Already, though, the name carries a complex emotional weight for him, in the same way Aurora's does. Anticipation of the baby's arrival, the intensity of her birth, his joy, his fear, pride, love, all colour and flavour the sound of her name already. And he's honestly afraid of being completely unable to speak his own daughter's name in the course of casual conversation.

But Mags considers for a moment, clearly fitting the name against the tiny person in Aurora's arms, and nods. "Lily," she says. "For short."

And Alfred shifts on the bed, so he can reach across to tug Mags closer for a hug. For the gift of a name he can use. Éliane will be who she is, but Lily is something he can call her.

Mags squawks in surprise at the embrace, but clambers over Aurora's legs to hug him properly.

"Can I hold her?" Mags asks, still resting against Alfred's shoulder.

"Of course you can."

Aurora leans forward, trying to smother a grimace of pain, and transfers the baby gently into Mags' arms.

Mags stares down at the baby, strokes her tiny hands with a fingertip. "We're kind of like sisters, aren't we?" she asks, her voice suddenly small and hesitant. "Or cousins?"

Aurora reaches out to brush a caress over Mags' hair. "Closer than most cousins, I think, since you're going to grow up in the same house." She takes a breath. "Do you want to be a sister to her? I'd like it if you did," she adds gently.

"You would?"

And when Mags looks up, there's a doubt, a fear in her eyes that breaks Alfred's heart. As though they might not need her, now that the baby is here. Aurora can only nod, and Alfred's own throat aches in empathy.

"Me too," Mags says finally.

"It's settled, then," Alfred manages.

And, looking from one to the other of them, Mags' face suddenly crumples as she starts to cry, overwhelmed by a release of emotion she clearly doesn't fully understand. Alfred leans in a lifts the baby – lifts Lily – carefully from Mags' grasp, and Aurora reaches out to draw Mags closer.

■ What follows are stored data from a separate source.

-- ==== Sys2Proof/Machine/Bus.lean ====
section
/-! DEFINITION. The host port: the address map (20_memory R51), the register block (10_state R35), access rights and widths
(R55, R57, R58), accesses during a run (R59), the order of faults (60_exceptions R187) and the issue of a command (30_encoding R87). -/

namespace Sys2Proof.Machine

/-- The registers of the block (10_state R35). -/
inductive Reg
  | cmd
  | status
  | phase
  | frame
  | map
  | clipin
  | clipout
  | coefB (k : Nat)
  | coefA (j : Nat)
deriving DecidableEq, Repr

/-- `REG_BASE`, the register block's offset from `EFU_BASE` (10_state R35). -/
def regBase (c : Config) : Nat := 5 * c.chunkBytes

/-- The size of the register block in bytes (10_state R35). -/
def regBlockBytes : Nat := 0x100

/-- The register at an offset of the block; none for a reserved or unaligned offset (10_state R35, R36). -/
def regAt (c : Config) (off : Nat) : Option Reg :=
  if off % 4 ≠ 0 then none
  else if off = 0x00 then some .cmd
  else if off = 0x04 then some .status
  else if off = 0x08 then some .phase
  else if off = 0x0C then some .frame
  else if off = 0x10 then some .map
  else if off = 0x14 then some .clipin
  else if off = 0x18 then some .clipout
  else if 0x40 ≤ off ∧ off < 0x80 ∧ (off - 0x40) / 4 ≤ c.m then some (.coefB ((off - 0x40) / 4))
  else if 0x80 ≤ off ∧ off < 0xC0 ∧ (off - 0x80) / 4 < c.n then some (.coefA ((off - 0x80) / 4))
  else none

/-- The offset of a register in the block (10_state R35). -/
def Reg.offset : Reg → Nat
  | .cmd => 0x00
  | .status => 0x04
  | .phase => 0x08
  | .frame => 0x0C
  | .map => 0x10
  | .clipin => 0x14
  | .clipout => 0x18
  | .coefB k => 0x40 + 4 * k
  | .coefA j => 0x80 + 4 * j

/-- The access rights of the registers: `CMD` write-only, `CLIPIN` read-write, the others read-only (10_state R35). -/
def Reg.allows : Reg → AccessKind → Bool
  | .cmd, .write => true
  | .cmd, .read => false
  | .clipin, _ => true
  | _, .read => true
  | _, .write => false

/-- The value a register reads as. `CMD` stores nothing and cannot be read (10_state R27); a `FRAME` of
2^32 or more does not fit its register (log 12). -/
def State.readReg (s : State) : Reg → Word
  | .cmd => 0#32
  | .status => s.statusWord
  | .phase => BitVec.ofNat 32 s.phase.val
  | .frame => BitVec.ofNat 32 s.frame
  | .map => mapWord s.phase
  | .clipin => s.clipin
  | .clipout => s.clipout.signExtend 32
  | .coefB k => bits32 (coefB s.cfg k)
  | .coefA j => bits32 (coefA s.cfg j)

/-- The role a window reaches, by the window's number (20_memory R51, R53). -/
def windowRole : Nat → Role
  | 0 => .currIn
  | 1 => .prevIn
  | 2 => .loadOut
  | 3 => .playOut
  | _ => .feedbackOut

/-- The number of a role's window (20_memory R51). -/
def Role.window : Role → Nat
  | .currIn => 0
  | .prevIn => 1
  | .loadOut => 2
  | .playOut => 3
  | .feedbackOut => 4

/-- What a host address reaches: a byte offset in a role window, or in the register block. -/
inductive Target
  | window (r : Role) (off : Nat)
  | register (off : Nat)
deriving DecidableEq, Repr

/-- The host address map (20_memory R51); none outside the EFU's range. -/
def target (c : Config) (addr : Nat) : Option Target :=
  if addr < regBase c then some (.window (windowRole (addr / c.chunkBytes)) (addr % c.chunkBytes))
  else if addr < regBase c + regBlockBytes then some (.register (addr - regBase c))
  else none

/-- A platform address as the offset the EFU's rules speak of (20_memory R50, R51): the EFU sits at `EFU_BASE`. -/
def platformOffset (c : Config) (busAddr : Nat) : Option Nat :=
  if c.efuBase ≤ busAddr ∧ busAddr < c.efuBase + regBase c + regBlockBytes then some (busAddr - c.efuBase) else none

/-- Width and alignment of a window access (20_memory R55). -/
def windowWidthOk (width off : Nat) : Bool :=
  (decide (width = 2) && decide (off % 2 = 0)) || (decide (width = 4) && decide (off % 4 = 0))

/-- The access is of a kind, width and alignment its target admits; otherwise it raises `ACCF`
(60_exceptions R186; 10_state R36, 20_memory R55, R57, R58). -/
def permitted (c : Config) (kind : AccessKind) (width : Nat) : Target → Bool
  | .window r off => windowWidthOk width off && (decide (kind = .read) || decide (r = .currIn))
  | .register off =>
    decide (width = 4) && (match regAt c off with | some r => r.allows kind | none => false)

/-- The accesses `BUSYF` refuses while a run is in progress: a `CURR_IN` write, a `LOAD_OUT` read and any
write of `CMD` (60_exceptions R183, 20_memory R59). -/
def barredWhileBusy (c : Config) (kind : AccessKind) : Target → Bool
  | .window r _ =>
    (decide (r = .currIn) && decide (kind = .write)) || (decide (r = .loadOut) && decide (kind = .read))
  | .register off => decide (regAt c off = some .cmd) && decide (kind = .write)

/-- The Sample index inside its chunk of a window offset (20_memory R53). -/
def windowIndex (off : Nat) : Nat := off / Config.sampleBytes

/-- `MemRead` of a window: 2 bytes are one Sample, zero-extended here; 4 bytes are a frame, the right Sample
in [31:16] and the left in [15:0] (20_memory R53). -/
def State.readWindow (s : State) (r : Role) (off width : Nat) : Word :=
  if width = 4 then
    s.sample (remap s.phase r) (windowIndex off + 1) ++ s.sample (remap s.phase r) (windowIndex off)
  else (s.sample (remap s.phase r) (windowIndex off)).zeroExtend 32

/-- `MemWrite` of a window (20_memory R53). -/
def writeWindow (r : Role) (off width : Nat) (v : Word) (s : State) : State :=
  if width = 4 then
    (s.setSample (remap s.phase r) (windowIndex off) (v.extractLsb' 0 16)).setSample (remap s.phase r)
      (windowIndex off + 1) (v.extractLsb' 16 16)
  else s.setSample (remap s.phase r) (windowIndex off) (v.extractLsb' 0 16)

/-- The state with the reply of an access. -/
def withReply (r : Reply) (s : State) : State := { s with reply := r }

/-- A refused access (60_exceptions R181): the flag is raised and nothing else of the EFU changes. A write
answers `done`; a read returns an unspecified value of its width, a free draw (93 I3, I4; log 6, log 11). -/
def refuseAccess (f : FaultFlag) (a : Access) (s : State) : State :=
  match a.kind with
  | .write => withReply .done (raise f s)
  | .read =>
    if a.width = 4 then drawn (withReply (.value (Config.freeRead s.draws)) (raise f s))
    else if a.width = 2 then
      drawn (withReply (.value (((Config.freeRead s.draws).extractLsb' 0 16).zeroExtend 32)) (raise f s))
    else withReply .noValue (raise f s)

/-- The issue of a command word (30_encoding R87): `BUSYF` before the word is decoded, `CMDF` for an
illegal word, otherwise the command, which checks its own sequence condition (log 17). -/
def issue (w : Word) (s : State) : Host.Outcome State Fault Refusal :=
  if s.busy then .next (raise .busyf s)
  else
    match decode w with
    | .error _ => .next (raise .cmdf s)
    | .ok i => exec i s

/-- A permitted write of a register: `CMD` issues, `CLIPIN` stores (10_state R27, R30). -/
def writeReg (r : Reg) (v : Word) (s : State) : Host.Outcome State Fault Refusal :=
  match r with
  | .cmd => issue v s
  | .clipin => .next { s with clipin := v }
  | _ => .next s

/-- The effect of an access that is permitted and not barred. Reads have no side effect (20_memory R56). -/
def performAccess (a : Access) (t : Target) (s : State) : Host.Outcome State Fault Refusal :=
  match t, a.kind with
  | .window r off, .read => .next (withReply (.value (s.readWindow r off a.width)) s)
  | .window r off, .write => .next (withReply .done (writeWindow r off a.width a.data s))
  | .register off, .read =>
    match regAt s.cfg off with
    | some r => .next (withReply (.value (s.readReg r)) s)
    | none => .next (refuseAccess .accf a s)
  | .register off, .write =>
    match regAt s.cfg off with
    | some r => writeReg r a.data (withReply .done s)
    | none => .next (refuseAccess .accf a s)

/-- One host access (20_memory R52): `ACCF` first, then `BUSYF`, then the access itself, whose own faults are
`CMDF`, `SEQF` and `NANF` (60_exceptions R187). An address outside the EFU's range stops the model (log 10). -/
def hostAccess (a : Access) (s : State) : Host.Outcome State Fault Refusal :=
  match target s.cfg a.addr with
  | none => .fault .outsideEfu
  | some t =>
    if permitted s.cfg a.kind a.width t then
      if s.busy && barredWhileBusy s.cfg a.kind t then .next (refuseAccess .busyf a s)
      else performAccess a t s
    else .next (refuseAccess .accf a s)

/-- The bus transaction that issues a command word (30_encoding R85): `MemWrite(REG_BASE+0x00, 4, w)`. -/
def commandAccess (c : Config) (w : Word) : Access :=
  { kind := .write, addr := regBase c + Reg.offset .cmd, width := 4, data := w }

/-- The bus transaction of one poll of `WAIT` (30_encoding R86): `RD32 STATUS`. -/
def pollAccess (c : Config) : Access :=
  { kind := .read, addr := regBase c + Reg.offset .status, width := 4, data := 0#32 }

end Sys2Proof.Machine
end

Mags crawls into Aurora's arms, buries her face in Aurora's chest, and Aurora enfolds her, bows her head over Mags', rocks her, murmuring gentle nonsense in quiet French. Alfred lays his free hand on Mags' back and struggles against tears of his own. Understanding that the circle of their family is now properly complete. Knowing what that kind of love would have meant to him, orphaned and alone at Mags' age.


For the first three days of her life, Lily is never put down, knows nothing but the smell and the sound and the touch of her family. If she does remember these days forever, they will be days of love and security. Alfred clings to that thought when his fear threatens to become overwhelming.